[Dataset entries]
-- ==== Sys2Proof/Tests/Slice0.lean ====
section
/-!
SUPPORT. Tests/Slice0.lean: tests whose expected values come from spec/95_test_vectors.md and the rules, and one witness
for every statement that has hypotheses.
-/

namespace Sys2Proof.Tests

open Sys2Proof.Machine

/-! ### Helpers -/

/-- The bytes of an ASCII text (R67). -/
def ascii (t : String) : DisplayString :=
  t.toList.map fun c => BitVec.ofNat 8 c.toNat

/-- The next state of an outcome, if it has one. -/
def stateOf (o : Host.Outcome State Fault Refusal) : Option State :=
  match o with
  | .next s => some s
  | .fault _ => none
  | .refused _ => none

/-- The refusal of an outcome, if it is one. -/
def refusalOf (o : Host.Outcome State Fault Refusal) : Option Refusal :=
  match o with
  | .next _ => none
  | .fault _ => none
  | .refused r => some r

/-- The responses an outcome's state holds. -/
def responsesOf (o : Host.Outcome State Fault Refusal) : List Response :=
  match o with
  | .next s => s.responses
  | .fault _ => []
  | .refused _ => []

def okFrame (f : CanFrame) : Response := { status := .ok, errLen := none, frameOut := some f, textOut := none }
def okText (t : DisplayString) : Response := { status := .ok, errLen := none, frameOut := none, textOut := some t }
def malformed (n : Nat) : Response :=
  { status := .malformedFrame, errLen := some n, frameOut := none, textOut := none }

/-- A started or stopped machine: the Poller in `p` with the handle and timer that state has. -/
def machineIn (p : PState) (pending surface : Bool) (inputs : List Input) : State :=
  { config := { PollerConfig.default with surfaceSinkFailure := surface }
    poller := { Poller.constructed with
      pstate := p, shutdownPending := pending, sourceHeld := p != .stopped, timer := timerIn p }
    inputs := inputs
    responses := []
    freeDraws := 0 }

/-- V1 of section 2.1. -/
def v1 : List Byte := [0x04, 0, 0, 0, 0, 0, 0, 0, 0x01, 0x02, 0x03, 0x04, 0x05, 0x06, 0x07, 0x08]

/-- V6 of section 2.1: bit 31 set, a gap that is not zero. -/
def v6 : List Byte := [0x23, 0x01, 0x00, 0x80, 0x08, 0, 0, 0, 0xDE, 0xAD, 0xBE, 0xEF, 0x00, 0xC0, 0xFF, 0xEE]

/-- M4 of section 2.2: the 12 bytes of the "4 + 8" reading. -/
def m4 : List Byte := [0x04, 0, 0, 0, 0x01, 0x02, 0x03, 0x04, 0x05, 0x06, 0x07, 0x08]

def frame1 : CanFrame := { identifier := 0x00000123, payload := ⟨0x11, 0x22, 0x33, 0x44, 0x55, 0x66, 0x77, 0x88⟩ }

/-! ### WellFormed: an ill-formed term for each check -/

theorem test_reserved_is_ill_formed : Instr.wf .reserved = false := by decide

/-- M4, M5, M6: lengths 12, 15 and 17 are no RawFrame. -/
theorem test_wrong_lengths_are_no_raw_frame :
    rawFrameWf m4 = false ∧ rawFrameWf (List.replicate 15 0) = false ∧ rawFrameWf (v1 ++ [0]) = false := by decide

* ACTION ITEM
Exact duplication is required for the lines above, from the line that contains "def okText (t" to the line that contains "each check -/", inclusive; omit all others.

* ANSWER TO THIS PROBLEM
def okText (t : DisplayString) : Response := { status := .ok, errLen := none, frameOut := none, textOut := some t }
def malformed (n : Nat) : Response :=
  { status := .malformedFrame, errLen := some n, frameOut := none, textOut := none }

/-- A started or stopped machine: the Poller in `p` with the handle and timer that state has. -/
def machineIn (p : PState) (pending surface : Bool) (inputs : List Input) : State :=
  { config := { PollerConfig.default with surfaceSinkFailure := surface }
    poller := { Poller.constructed with
      pstate := p, shutdownPending := pending, sourceHeld := p != .stopped, timer := timerIn p }
    inputs := inputs
    responses := []
    freeDraws := 0 }

/-- V1 of section 2.1. -/
def v1 : List Byte := [0x04, 0, 0, 0, 0, 0, 0, 0, 0x01, 0x02, 0x03, 0x04, 0x05, 0x06, 0x07, 0x08]

/-- V6 of section 2.1: bit 31 set, a gap that is not zero. -/
def v6 : List Byte := [0x23, 0x01, 0x00, 0x80, 0x08, 0, 0, 0, 0xDE, 0xAD, 0xBE, 0xEF, 0x00, 0xC0, 0xFF, 0xEE]

/-- M4 of section 2.2: the 12 bytes of the "4 + 8" reading. -/
def m4 : List Byte := [0x04, 0, 0, 0, 0x01, 0x02, 0x03, 0x04, 0x05, 0x06, 0x07, 0x08]

def frame1 : CanFrame := { identifier := 0x00000123, payload := ⟨0x11, 0x22, 0x33, 0x44, 0x55, 0x66, 0x77, 0x88⟩ }

/-! ### WellFormed: an ill-formed term for each check -/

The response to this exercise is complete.